One point to cold pizza for better-tasting sauce ❄️
A friend pointed out that there’s no argument when it comes to one aspect of this debate: pizza cheese cannot taste better cold than it does hot. On tomorrow’s cold pizza, the cheese will invariably be congealed and powdery. It’s no competition for the oozy, steamy stretch of pizza cheese straight from the oven. Can’t argue with that.
One point to hot pizza for letting cheese live its best stretchy life 🔥
Let’s take a moment to consider another aspect of this heated debate: pizza quality. I had a gut feeling that fancy pizza would taste better hot but that budget pizza – from the likes of Domino’s, Pizza Hut and Eagle Boys (R.I.P) – would taste better in cold-leftover form. So I put that hunch to the test.
I live very close to both Leonardo’s Pizza Palace and the Domino’s on Grattan Street in Carlton. For journalism’s sake, I had to make sure that both pies were comparable in size and topping. I ordered the pepperoni from Leonardo’s: a glorious eight-slice flavour frisbee, topped with sauce, cheese and oily, happy buttons of pepperoni. From Domino’s I went with The Big Pepperoni. I picked them up within minutes of one another and dashed them home.
Seeing a gourmet pizza next to a chain-produced one is a little bit like seeing a friend from your hometown talking to one of your newer friends. Two worlds are unexpectedly colliding. The result of the taste test was just as confusing. For years I sustained a fantasy that budget pies hold up to more artisanal options, but that quickly shattered when I tasted them side-by-side.
But these two pizza purveyors scratch different itches – whether good ‘za is better than average ‘za isn’t really up for debate. After sampling both hot on Friday night, I returned to eat them cold the next.
As I suspected, Domino’s held up better to refrigeration than Leonardo’s. The thicker base stayed soft, whereas Leonardo’s thinner, blistered crust – a flavour advantage in the hot pizza stakes – became brittle and lost taste. Both pizzas’ tomato sauces shone through more brightly thanks to their cool-down time, but that came at the expense of the cheese, which languished in the cold fridge.

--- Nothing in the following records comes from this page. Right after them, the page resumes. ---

/-- A unit that can retire. -/
def MemUnit.ok (u : MemUnit) : Bool :=
  (u.tier == 0 && decide (u.unit < 1024)) || (u.tier == 1 && decide (u.unit < 16))

/-- A lane that exists. -/
def laneOk : Option Nat → Nat → Bool
  | some g, c => decide (g < 64) && decide (c < 17)
  | none, l => decide (l < 64)

/-- The checks on a command's operands, each with its name. -/
def Instr.checks : Instr → List (Ill × Bool)
  | .powerOnReset straps => [(.straps, (decide (straps.recov < 4) && decide (straps.i3cAddr < 8)))]
  | .porstAssert => []
  | .startupStageDone _ => []
  | .recovWaitSwitch => []
  | .recovGo v _ _ => [(.view, v.ok)]
  | .recovOffer _ => []
  | .tftpStall => []
  | .recovImageDone _ => []
  | .feedLineLow g line => [(.portGroup, decide (g < 64)), (.optChannel, decide (line < 17))]
  | .feedLineRestore g line => [(.portGroup, decide (g < 64)), (.optChannel, decide (line < 17))]
  | .feedLost g _ => [(.portGroup, decide (g < 64))]
  | .feedRestored g => [(.portGroup, decide (g < 64))]
  | .aonLoss => []
  | .railFault rail _ _ => [(.rail, decide (rail < 8))]
  | .railGood rail => [(.rail, decide (rail < 8))]
  | .sensorSample readings => [(.readings, (readings.all fun r => decide (r.kind < 7) && decide (r.index < 128)))]
  | .oeTripRelease g => [(.portGroup, decide (g < 64))]
  | .bandFall => []
  | .paceWindow _ _ _ => []
  | .floorRaise => []
  | .arbGrant _ _ _ _ _ => []
  | .paceClrMin v _ => [(.view, v.ok)]
  | .arbClr v _ => [(.view, v.ok)]
  | .regWrite v _ _ => [(.view, v.ok)]
  | .regAccessBad v _ _ _ => [(.view, v.ok)]
  | .accessErrWrite v _ _ => [(.view, v.ok)]
  | .commitGo v _ _ => [(.view, v.ok)]
  | .commitCheckEnd v _ _ => [(.view, v.ok)]
  | .commitBoundary v _ _ => [(.view, v.ok)]
  | .commitAbandon v _ _ => [(.view, v.ok)]
  | .doorbell v page _ => [(.view, v.ok), (.page, decide (page < 4096))]
  | .intakePop qs _ _ => [(.queueSet, decide (qs < 8))]
  | .completionWrite ring _ desc => [(.ring, decide (ring < 4096)), (.desc, (desc.all fun b => b.length == 64))]
  | .functionD3hot fn => [(.function, decide (fn ≤ 64))]
  | .functionD0 fn => [(.function, decide (fn ≤ 64))]
  | .vfFlr vf => [(.vf, (decide (1 ≤ vf) && decide (vf ≤ 64)))]
  | .nqPop v page _ => [(.view, v.ok), (.page, decide (page < 4096))]
  | .nqClrCounts v page _ => [(.view, v.ok), (.page, decide (page < 4096))]
  | .evrMirror => []
  | .rigSubmit op _ _ => [(.place, op.ok)]
  | .rigStage op => [(.place, op.ok)]
  | .catchFire op => [(.place, op.ok)]
  | .coxSelfCheck => []
  | .coxHang cox _ => [(.cox, decide (cox < 9))]
  | .coxReloadDone cox _ => [(.cox, decide (cox < 9))]
  | .coxReloadTimeout cox => [(.cox, decide (cox < 9))]
  | .coxReload op => [(.place, op.ok)]
  | .updateStage op => [(.place, op.ok)]
  | .updateStagingDone _ => []
  | .mgmtHandoverDone _ => []
  | .flashBlockDone _ => []
  | .updateAbort op => [(.place, op.ok)]
  | .flashKeep op => [(.place, op.ok)]
  | .flashResync op => [(.place, op.ok)]
  | .svnCommit op _ => [(.place, op.ok)]
  | .ddrDomain op => [(.place, op.ok)]
  | .ddrTrainDone chan _ _ => [(.channel, decide (chan < 16))]
  | .ddrExtent op => [(.place, op.ok)]
  | .memRetire op => [(.place, op.ok)]
  | .retireBlockCopy u _ => [(.memUnit, u.ok)]
  | .attestReport op _ => [(.place, op.ok)]
  | .evrClear op _ => [(.place, op.ok)]
  | .mmuInvalidate op => [(.place, op.ok)]
  | .codeTable op _ => [(.place, op.ok)]
  | .timeConfirm op => [(.place, op.ok)]
  | .unitPower op => [(.place, op.ok)]
  | .fltProbation op => [(.place, op.ok)]
  | .testAccess op _ => [(.place, op.ok)]
  | .xferCopy op => [(.place, op.ok)]
  | .xferExpand op => [(.place, op.ok)]
  | .lineSend op => [(.place, op.ok)]
  | .linePost op => [(.place, op.ok)]
  | .xferCheck op _ => [(.place, op.ok)]
  | .segmentCommit op _ _ _ => [(.place, op.ok)]
  | .devFaultTimeout _ => []
  | .priResponse _ _ => []
  | .priTimeout _ => []
  | .atsInvalidate fn _ _ => [(.function, decide (fn ≤ 64))]
  | .scrubRead a _ => [(.memUnit, a.unit.ok)]
  | .markerReceive g c _ => [(.portGroup, decide (g < 64)), (.optChannel, decide (c < 17))]
  | .pgIdClear g => [(.portGroup, decide (g < 64))]
  | .aliasRestore g _ c => [(.portGroup, decide (g < 64)), (.optChannel, decide (c < 17))]
  | .lccRemapReq g _ _ _ => [(.portGroup, decide (g < 64))]
  | .lccRemapAck g _ _ => [(.portGroup, decide (g < 64))]
  | .lccTxAlias g _ _ => [(.portGroup, decide (g < 64))]
  | .lccCalDone g _ _ => [(.portGroup, decide (g < 64))]
  | .lccResend g => [(.portGroup, decide (g < 64))]
  | .remapSwitch g _ => [(.portGroup, decide (g < 64))]
  | .laneFrameReceive g c _ _ => [(.laneRef, laneOk g c)]
  | .heaterUpdate g c _ _ _ => [(.portGroup, decide (g < 64)), (.optChannel, decide (c < 17))]
  | .ringSweepDone g c _ _ _ => [(.portGroup, decide (g < 64)), (.optChannel, decide (c < 17))]
  | .featherStep g => [(.portGroup, decide (g < 64))]
  | .featherCalDone g _ c => [(.portGroup, decide (g < 64)), (.optChannel, decide (c < 17))]
  | .watchSample g _ => [(.portGroup, decide (g < 64))]
  | .optLaneClr v _ => [(.view, v.ok)]
  | .elnLaneClr v _ => [(.view, v.ok)]
  | .elnTrainTimeout l => [(.lane, decide (l < 64))]
  | .elnEnergyDetect l _ => [(.lane, decide (l < 64))]
  | .linkUp p => [(.port, decide (p < 576))]
  | .linkDown p => [(.port, decide (p < 576))]
  | .settAlloc req => [(.requester, decide (req < 154))]
  | .settFree n => [(.sett, decide (n < 1572864))]
  | .settStatClr v _ => [(.view, v.ok)]
  | .packetIngress port _ => [(.port, decide (port < 576))]
  | .packetDepart d => [(.port, decide (d.port < 576))]
  | .delayEstimateUpdate => []
  | .mcAge queue => [(.queue, decide (queue < 4608))]
  | .bypassBegin op => [(.place, op.ok)]
  | .bypassEnd op => [(.place, op.ok)]
  | .bypassReturnTimeout op => [(.place, op.ok)]
  | .swcStatClr v _ => [(.view, v.ok)]
  | .refillTick => []
  | .histDepthSample => []
  | .reservedWindowOpen slot _ => [(.planSlot, decide (slot < 4))]
  | .reservedWindowClose slot _ => [(.planSlot, decide (slot < 4))]
  | .tmsHistClr v _ => [(.view, v.ok)]
  | .transportDataReceive req _ => [(.requester, decide (req < 154))]
  | .transportAckReceive req _ => [(.requester, decide (req < 154))]
  | .ackDelayExpire ctx => [(.context, decide (ctx < 262144))]
  | .transportSend ctx => [(.context, decide (ctx < 262144))]
  | .rtoExpire ctx => [(.context, decide (ctx < 262144))]
  | .contextFetchDone ctx _ => [(.context, decide (ctx < 262144))]
  | .tptStatClr v _ => [(.view, v.ok)]
  | .llrInitSend port => [(.port, decide (port < 576))]
  | .llrInit port => [(.port, decide (port < 576))]
  | .llrFrameReceive port _ _ => [(.port, decide (port < 576))]
  | .llrAck port _ _ => [(.port, decide (port < 576))]
  | .llrNak port _ _ => [(.port, decide (port < 576))]
  | .llrAckTimer port => [(.port, decide (port < 576))]
  | .llrTimeout port => [(.port, decide (port < 576))]
  | .spillDone _ _ _ => []
  | .restoreDone _ _ _ _ => []
  | .collAllreduce op => [(.place, op.ok)]
  | .collReduceScatter op => [(.place, op.ok)]
  | .collReduce op => [(.place, op.ok)]
  | .collBroadcast op => [(.place, op.ok)]
  | .collShift op => [(.place, op.ok)]
  | .collPermute op => [(.place, op.ok)]
  | .collCancel op => [(.place, op.ok)]
  | .collNotYet req _ => [(.requester, decide (req < 154))]
  | .notYetBackoff ctx _ => [(.context, decide (ctx < 262144))]
  | .collResult req _ => [(.requester, decide (req < 154))]
  | .collChunkDone req _ => [(.requester, decide (req < 154))]
  | .collQuery req _ => [(.requester, decide (req < 154))]
  | .collGone req _ => [(.requester, decide (req < 154))]
  | .queryTimer _ _ _ => []
  | .colStatClr v _ => [(.view, v.ok)]
  | .colLateClr v _ => [(.view, v.ok)]
  | .benNumClr v _ => [(.view, v.ok)]
  | .planStart slot => [(.planSlot, decide (slot < 4))]
  | .strokeStart slot => [(.planSlot, decide (slot < 4))]
  | .planEntryFire slot _ => [(.planSlot, decide (slot < 4))]
  | .heatStart slot => [(.planSlot, decide (slot < 4))]
  | .plnSlotClr v _ => [(.view, v.ok)]
  | .tensorGroupCommit ctx _ _ => [(.tensorContext, decide (ctx < 64))]
  | .contextSaveDone ctx => [(.tensorContext, decide (ctx < 64))]
  | .contextRestoreDone ctx _ => [(.tensorContext, decide (ctx < 64))]
  | .quantumExpire ctx => [(.tensorContext, decide (ctx < 64))]
  | .groupOverrun ctx => [(.tensorContext, decide (ctx < 64))]
  | .tfbStatClr v _ => [(.view, v.ok)]
  | .expandBlock x _ => [(.expander, decide (x < 36))]
  | .ashStatClr v _ => [(.view, v.ok)]
  | .outerOpen op => [(.place, op.ok)]
  | .outerExclude op => [(.place, op.ok)]
  | .outerFetch op => [(.place, op.ok)]
  | .outerAbandon op => [(.place, op.ok)]
  | .roundStart shard => [(.shard, decide (shard < 16))]
  | .hdrTimer shard => [(.shard, decide (shard < 16))]
  | .outerHdr _ => []
  | .siteUnreachable shard site => [(.shard, decide (shard < 16)), (.site, decide (site < 16))]
  | .lossTimer shard site => [(.shard, decide (shard < 16)), (.site, decide (site < 16))]
  | .rosterWaitExpire shard => [(.shard, decide (shard < 16))]
  | .outerPropose _ => []
  | .outerVote _ => []
  | .outerDigest _ => []
  | .outerFinal _ => []
  | .mismatchTimeout shard => [(.shard, decide (shard < 16))]
  | .outerFetchMsg _ => []
  | .fetchTimeout shard _ => [(.shard, decide (shard < 16))]
  | .outerPieceReceive _ _ => []
  | .outerPieceStepDone shard _ => [(.shard, decide (shard < 16))]
  | .outStatClr v _ => [(.view, v.ok)]
  | .slfTransmit g _ _ _ _ => [(.lineGroup, decide (g < 16))]
  | .slfReceive lane _ => [(.lane, decide (lane < 64))]
  | .mfSkewExpire g _ => [(.lineGroup, decide (g < 16))]
  | .nackResendTimer g _ => [(.lineGroup, decide (g < 16))]
  | .lineDeliver g queue _ => [(.lineGroup, decide (g < 16)), (.lineQueue, decide (queue < 8))]
  | .laneFault lane => [(.lane, decide (lane < 64))]
  | .laneReturnTimer lane => [(.lane, decide (lane < 64))]
  | .legLofTimer g leg => [(.lineGroup, decide (g < 16)), (.leg, decide (leg < 2))]
  | .pmSecond g leg _ _ => [(.lineGroup, decide (g < 16)), (.leg, decide (leg < 2))]
  | .suspendHoldExpire g => [(.lineGroup, decide (g < 16))]
  | .wtrExpire g leg => [(.lineGroup, decide (g < 16)), (.leg, decide (leg < 2))]
  | .keyGraceExpire g => [(.lineGroup, decide (g < 16))]
  | .dccFrameOut port => [(.dccPort, decide (port < 2))]
  | .slfRdClr v _ => [(.view, v.ok)]
  | .kexOffer l _ => [(.link, decide (l < 592))]
  | .kexAccept l _ => [(.link, decide (l < 592))]
  | .kexConfirm l _ => [(.link, decide (l < 592))]
  | .kexReject l _ => [(.link, decide (l < 592))]
  | .kexResend l => [(.link, decide (l < 592))]
  | .kexRetry l => [(.link, decide (l < 592))]
  | .rekeyTimer l => [(.link, decide (l < 592))]
  | .fabGraceExpire l => [(.link, decide (l < 592))]
  | .lscStatClr v _ => [(.view, v.ok)]
  | .timeCapture _ => []
  | .timeStepRequest _ => []
  | .ppsInEdge => []
  | .ppsOutPulse => []
  | .ppsOutFall => []
  | .ptpMessage _ => []
  | .ptpMasterLost => []
  | .powerEstimate _ _ _ => []
  | .voltageStep => []
  | .powerCalibrate _ _ _ => []
  | .thermalLoop => []
  | .unitIdleNap _ _ => []
  | .unitIdleOff _ _ => []
  | .unitStateEntered _ _ => []
  | .unitWake _ _ => []
  | .hbmWatchSample stack _ => [(.stack, decide (stack < 16))]
  | .alarmFire a => [(.alarm, decide (a < 8))]
  | .alarmHoldExpire a => [(.alarm, decide (a < 8))]
  | .pwrUnitClr v _ => [(.view, v.ok)]
  | .mgcHang _ _ _ => []
  | .mgcStartRetry _ _ => []
  | .i3cAddressAssign addr _ => [(.i3cAddr, decide (addr < 128))]
  | .i3cTransfer addr _ _ => [(.i3cAddr, decide (addr < 128))]
  | .i3cAlertAck => []
  | .mgeFrameReceive _ => []
  | .evrSummary _ => []
  | .evrPersist => []
  | .jtagInstruction _ => []
  | .viewRefresh => []
  | .heartbeatSend slot => [(.fltSlot, decide (slot < 16))]
  | .juwesyHeartbeat _ _ => []
  | .heartbeatMiss slot _ => [(.fltSlot, decide (slot < 16))]
  | .suspectRetry slot _ => [(.fltSlot, decide (slot < 16))]
  | .juwesySuspect _ _ => []
  | .juwesyVoteReq _ _ => []
  | .voteAnswerTimeout slot _ _ => [(.fltSlot, decide (slot < 16))]
  | .juwesyVote _ _ => []
  | .voteWaitExpire slot _ => [(.fltSlot, decide (slot < 16))]
  | .juwesyDecide _ _ => []
  | .decideResend slot _ _ _ => [(.fltSlot, decide (slot < 16))]
  | .juwesyDecideAck _ _ => []
  | .recoveryQuietDone slot => [(.fltSlot, decide (slot < 16))]
  | .healthUpdate => []
  | .holdRelease slot => [(.fltSlot, decide (slot < 16))]
  | .probeSend slot => [(.fltSlot, decide (slot < 16))]
  | .juwesyProbe _ _ => []
  | .juwesyProbeAck _ _ => []
  | .probationEnd slot => [(.fltSlot, decide (slot < 16))]
  | .juwesyPace _ _ => []
  | .fltStatClr v _ => [(.view, v.ok)]
  | .thermalCriticalRelease => []
  | .heatEnd slot => [(.planSlot, decide (slot < 4))]
  | .paceSecondSend => []
  | .probationNoDecision slot => [(.fltSlot, decide (slot < 16))]
  | .hbmTrainDone _ _ _ => []
  | .ceWindowEnd tier => [(.tier, decide (tier < 2))]
  | .vfEnable count => [(.function, decide (count ≤ 64))]
  | .ideKm _ keySet => [(.keySet, decide (keySet < 2))]
  | .railGoodAtPowerUp rail => [(.rail, decide (rail < 8))]
  | .consoleLineSent => []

One point to cold pizza for making average pizza taste better ❄️
One point to hot pizza for making great pizza taste even greater 🔥
Now, I tried both pizzas at dinner – not at breakfast – because I suspected a large part of my cold-pizza-fandom was based on that magical morning moment, and not on cold pizza’s merits alone. I was right. Eating cold pizza at night is heartbreaking. With each chilled bite, my faith in cold’s superiority waned. Finally, I relented, and microwaved a slice of each pizza. That was the nail in the coffin. Both varieties of reheated pizza were better than their frosty cousins.
Minus one point to cold pizza: even microwaved slices are better 🔥
Cold pizza’s enjoyment also derives from its scarcity. Two, even three slices? Incredible. Beyond that though, it becomes a story of diminishing returns.
One point to hot pizza for being just as enjoyable when consumed in excess as in scarcity 🔥
The Verdict:
Hot 🔥🔥🔥🔥
Cold ❄️❄️❄️
In summary, cold pizza is more seductive and nostalgic, but you can’t beat the taste of steaming hot ‘za – regardless of whether it’s straight out of the oven or reheated. Hot pizza wins. Just.